7. !!! … !!! … Can we please do away with these grossly overused punctuation marks already? Points of ellipsis and exclamation marks can help to convey a feeling, but when used all the time, they lose their potency and can seem more like stand-ins for good writing. So I put a challenge to you: Try writing a week’s worth of e-mails free of these old friends. Not as easy as it might seem, but you’ll find other ways to express yourself and you’ll likely come to realize how much you depended on them. I took the challenge when writing this post – bet you didn’t notice ’til now.
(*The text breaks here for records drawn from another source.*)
/-- What a wave has in flight: the lane, the address, the kind and the destination of each access, oldest first. -/
def Wave.flight (w : Wave) : List (Nat × Nat × AccKind × AccDst) := w.acc.map (fun a => (a.lane, a.addr, a.kind, a.dst))

/-- One fibre acts, in no speculative unit; nothing of the wave is in flight, and no POISON of its instructions is to come. -/
structure OneFibre (s : State) (i : Instr) (e : Enc) (c : Ctx) (l : Nat) : Prop where
  ready : Ready s i e c
  lane : l < 32 ∧ c.acting = laneBit l
  noUnit : (s.ctxWave c).spec.sid = none
  empty : (s.ctxWave c).acc = [] ∧ (s.ctxWave c).doneMask = 0 ∧ (s.ctxWave c).late = []

/-- Memory and every other block are as they were, and so are the wave's v and s registers; its batch went on. -/
structure KeptRegisters (s t : State) (c : Ctx) : Prop where
  mem : t.mem = s.mem ∧ t.poisoned = s.poisoned
  others : (∀ b, b ≠ c.blk → t.block b = s.block b) ∧ ∀ k, k ≠ c.wave → t.wave c.blk k = s.wave c.blk k
  regs : (t.ctxWave c).v = (s.ctxWave c).v ∧ (t.ctxWave c).s = (s.ctxWave c).s
  pcs : ∀ l, c.members.getLsbD l = true → ((t.ctxWave c).lane l).pc = c.nextPc ∧ ((t.ctxWave c).lane l).cond = .runnable
  lanes : ∀ l, c.members.getLsbD l = false → (t.ctxWave c).lane l = (s.ctxWave c).lane l

/-! ### The block's units -/

/-- The batch went on; of everything else only the block's barriers, rings and the wave's s registers may have changed, and what cores
hold of translations and of copies that an acquire discards. -/
structure SyncedOn (s t : State) (c : Ctx) : Prop where
  device : t = { s with blocks := t.blocks, cores := t.cores, tick := t.tick }
  others : ∀ b, b ≠ c.blk → t.block b = s.block b
  block : t.block c.blk = { s.block c.blk with waves := (t.block c.blk).waves, bars := (t.block c.blk).bars, rings := (t.block c.blk).rings }
  waves : ∀ k, k ≠ c.wave → t.wave c.blk k = s.wave c.blk k
  wentOn : WentOn (s.ctxWave c) (t.ctxWave c) c
  regs : (t.ctxWave c).v = (s.ctxWave c).v
  pcs : ∀ l, c.members.getLsbD l = true → ((t.ctxWave c).lane l).pc = c.nextPc

/-- The s registers from number r on hold the words, the others what they held. -/
def Wave.wroteS (w w' : Wave) (r : Nat) (xs : List Word) : Prop :=
  ∀ q, w'.sAt q = if r ≤ q ∧ q < r + xs.length then ⟨xs.getD (q - r) 0, false⟩ else w.sAt q

/-- The fibres of the mask wait for the reason at their instruction, under the wave's next wait. -/
def Waiting (s t : State) (c : Ctx) (m : BitVec 32) (why : Why) : Prop :=
  (∀ l, m.getLsbD l = true → ((t.ctxWave c).lane l).cond = .blocked (s.ctxWave c).nextWait ∧
    ((t.ctxWave c).lane l).pc = ((s.ctxWave c).lane l).pc) ∧
  ∃ p, (t.ctxWave c).waits.get? (s.ctxWave c).nextWait = some p ∧ p.lanes = m ∧ p.why = why ∧ p.nextPc = c.nextPc

/-! ### The matrix stream -/

/-- The matrix stream m of the block issues: it has not ended, and it waits for nothing (R249, R250). -/
structure StreamReady (s : State) (blk : Nat) (m : Stream) : Prop where
  cur : s.cur = some (.stream blk)
  stream : (s.block blk).stream = some m
  going : m.ended = false ∧ m.wait = none ∧ m.stopped = none ∧ m.emul = none

/-- The address of the stream's next instruction (R46, R249). -/
def Stream.after (m : Stream) (e : Enc) : DWord := pc55 (seqPc m.pc e.len)

/-- Of everything but the block's stream, tiles, barriers and rings nothing changed, memory and what cores and clusters hold of translations
apart. -/
structure StreamWent (s t : State) (blk : Nat) : Prop where
  device : t = { s with blocks := t.blocks, mem := t.mem, poisoned := t.poisoned, cores := t.cores, clusters := t.clusters, tick := t.tick }
  cores : ∀ k, t.core k = { s.core k with tlb := (t.core k).tlb }
  others : ∀ b, b ≠ blk → t.block b = s.block b
  block : t.block blk = { s.block blk with
    stream := (t.block blk).stream, tiles := (t.block blk).tiles, tileBad := (t.block blk).tileBad, bars := (t.block blk).bars, rings := (t.block blk).rings }

/-! ### Homes -/

/-- Writes at their homes do only that: the memory is in its canonical form, no speculative unit runs, no dirty bitmap is kept and no check
error is met. -/
def State.plainMemory (s : State) : Prop := s.memOk ∧ s.units = [] ∧ s.dbmap.getLsbD 0 = false ∧ s.faulty = []

/-- No check unit is in error, and no error-log slot holds an injection (R37, R509). -/
def State.checksQuiet (s : State) : Prop := s.faulty = [] ∧ s.mgmt.elog = []

/-- Memory after a write of the bytes at the address. -/
def State.wrote (s t : State) (a : Nat) (bs : List Byte) : Prop :=
  ∀ y, t.byteAt y = if a ≤ y ∧ y < a + bs.length then bs.getD (y - a) 0 else s.byteAt y

/-- The address names the future record, whatever the block's waves hold (R297). -/
def State.futureAt (s : State) (c : Ctx) (va : DWord) (acc : Acc) (r : FutRef) : Prop :=
  ∀ b : Block, b.fn = (s.block c.blk).fn → b.core = (s.block c.blk).core → b.scrBase = (s.block c.blk).scrBase →
    ∃ u, (s.setBlock c.blk b).futurePlace c va acc = (.ok r, u) ∧ (s.setBlock c.blk b).walked u

/-- Two future records one after the other, as `futureAt`. -/
def State.futuresAt (s : State) (c : Ctx) (va vb : DWord) (r q : FutRef) : Prop :=
  ∀ x : Block, x.fn = (s.block c.blk).fn → x.core = (s.block c.blk).core → x.scrBase = (s.block c.blk).scrBase →
    ∃ u v, (s.setBlock c.blk x).futurePlace c va .readWrite = (.ok r, u) ∧ u.futurePlace c vb .readWrite = (.ok q, v) ∧
      (s.setBlock c.blk x).walked u ∧ u.walked v

/-- The batch went on, no v register changed, and the s registers from number r on took the words. -/
structure TookWords (s t : State) (c : Ctx) (r : Nat) (xs : List Word) : Prop where
  regs : (t.ctxWave c).v = (s.ctxWave c).v ∧ (s.ctxWave c).wroteS (t.ctxWave c) r xs
  pcs : ∀ l, c.members.getLsbD l = true → ((t.ctxWave c).lane l).pc = c.nextPc
  others : ∀ l, c.members.getLsbD l = false → (t.ctxWave c).lane l = (s.ctxWave c).lane l

/-- Memory after the versions of a unit became the committed value (R322). -/
def State.committed (s t : State) (sid : Nat) : Prop :=
  ∀ y, t.byteAt y = match (s.versions.find? (fun v => v.sid == sid && v.gran == y / 32 * 32)).bind (fun v => v.bytes.get? (y % 32)) with
    | some b => b
    | none => s.byteAt y

/-- The unit is the only one, it holds no operation, and its versions are of distinct granules. -/
structure Alone (s : State) (sid : Nat) (u : SpecUnit) : Prop where
  only : s.units = [(sid, u)]
  clear : u.deps = [] ∧ u.held = [] ∧ u.deferred = none
  versions : ∀ v ∈ s.versions, v.sid = sid → v.gran % 32 = 0 ∧ ∀ x ∈ s.versions, x.sid = sid → x.gran = v.gran → x = v
  memory : s.memOk ∧ s.dbmap.getLsbD 0 = false

/-- n bytes at an address of the block read as the clean bytes bs, whatever the block's waves hold, and no A bit is left to set. -/
def State.readsAs (s : State) (c : Ctx) (va : DWord) (n : Nat) (bs : List Byte) : Prop :=
  ∀ b : Block, b.fn = (s.block c.blk).fn → b.core = (s.block c.blk).core → b.scrBase = (s.block c.blk).scrBase →
    ∃ u, (s.setBlock c.blk b).readVA c.blk va.toNat n = .ok u bs false ∧ (s.setBlock c.blk b).walked u

/-! ### Operands of per-fibre instructions -/

/-- Words as one number, the lowest word first. -/
def wordsNat (xs : List Word) : Nat := xs.foldr (fun x n => x.toNat + 2 ^ 32 * n) 0

/-- In the batch's wave every acting lane can read its operands and write its destination (R58 step 7, R71). -/
def CanRead (s : State) (i : Instr) (c : Ctx) (e : Enc) : Prop := (s.ctxWave c).operandFaults c.acting i e = none

/-- The first operand of an element instruction is the pattern a, clean, and its destination lies in the window. -/
def Wave.readsElem (w : Wave) (l : Nat) (e : Enc) (a : Nat) : Prop :=
  if itBits e.fn.toNat = 64 then (∃ x : DWord, w.readPair l e.src0 = .ok (x, false) ∧ a = x.toNat) ∧ w.dstOk l e 2 = true
  else (∃ x : Word, w.src0 l e = .ok ⟨x, false⟩ ∧ a = x.toNat) ∧ w.dstOk l e 1 = true

/-- The second operand of an element instruction is the pattern b, clean: a register, or the immediate of R146. -/
def Wave.readsElemB (w : Wave) (l : Nat) (e : Enc) (b : Nat) : Prop :=
  if itBits e.fn.toNat = 64 then ∃ y : DWord, w.srcBD l e (itSigned e.fn.toNat) = .ok (y, false) ∧ b = y.toNat
  else ∃ y : Word, w.srcB l e (itImm e.fn.toNat) = .ok ⟨y, false⟩ ∧ b = y.toNat

/-- The shift amounts are the pattern b, clean; the 64-bit types take one 32-bit amount (R152). -/
def Wave.readsShift (w : Wave) (l : Nat) (e : Enc) (b : Nat) : Prop :=
  ∃ y : Word, w.srcB l e (if itBits e.fn.toNat = 64 then (if itSigned e.fn.toNat then .sign else .zero) else itImm e.fn.toNat)
    = .ok ⟨y, false⟩ ∧ b = y.toNat

/-- The sources of a lane are the words a, b and c, clean, and its destination lies in the window. -/
structure Wave.Reads3 (w : Wave) (l : Nat) (e : Enc) (a b c : Word) : Prop where
  a : w.src0 l e = .ok ⟨a, false⟩
  b : w.src1 l e = .ok ⟨b, false⟩
  c : w.src2 l e = .ok ⟨c, false⟩
  dst : w.dstOk l e 1 = true

/-- As `Reads3`, IMM32 of the 128-bit form standing for the second source. -/
structure Wave.Reads3B (w : Wave) (l : Nat) (e : Enc) (a b c : Word) : Prop where
  a : w.src0 l e = .ok ⟨a, false⟩
  b : (if e.len = .l128 then .ok ⟨e.imm32, false⟩ else w.src1 l e) = .ok ⟨b, false⟩
  c : w.src2 l e = .ok ⟨c, false⟩
  dst : w.dstOk l e 1 = true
8. Hey There. Salutations: A much-discussed element of e-mail etiquette. There is no one way to navigate these waters, but when e-mailing for excellence, it’s best to err on the side of formality. It’s always a safe bet to begin conversations with Dear Ms. So and So (unless you know she is a Mrs. and prefers that title), and watch for cues moving forward. Usually professional correspondences end up in a place of comfortable formality (ie. Hi/Hello, Regards/Cheers). Start formal, be respectful, take cues, and you can’t go wrong.
9. Signature 2.0. Think of your e-mail as your digital business card. These days, most of the main providers allow for rich editing, which means you can include an image in your signature. A picture of you and your dog? Maybe not. A graphic of your personal or work brand alongside current contact info and relevant social media links? Now you’re talking, er, e-mailing. It’s easy to set up and earns you big points on the web savvy scale.
- Respond promptly but not immediately
- No room for errors or anger
- Common courtesy rules
- Err on the side of formality
- Don’t rely on old writing habits
- Utilize the subject and signature functions
- E-mail often serves as peoples’ first impression of you – wow them with attention to detail, professional tone, and visual branding.
*Some e-mail providers are allowing for an ‘un-send’ option, but don’t rely on this. Once the recipient has opened the e-mail, there’s no turning back. And with mobile technology, we all know how fast e-mails get opened.
**Some people are even taking an e-mail ‘pause’ when not away.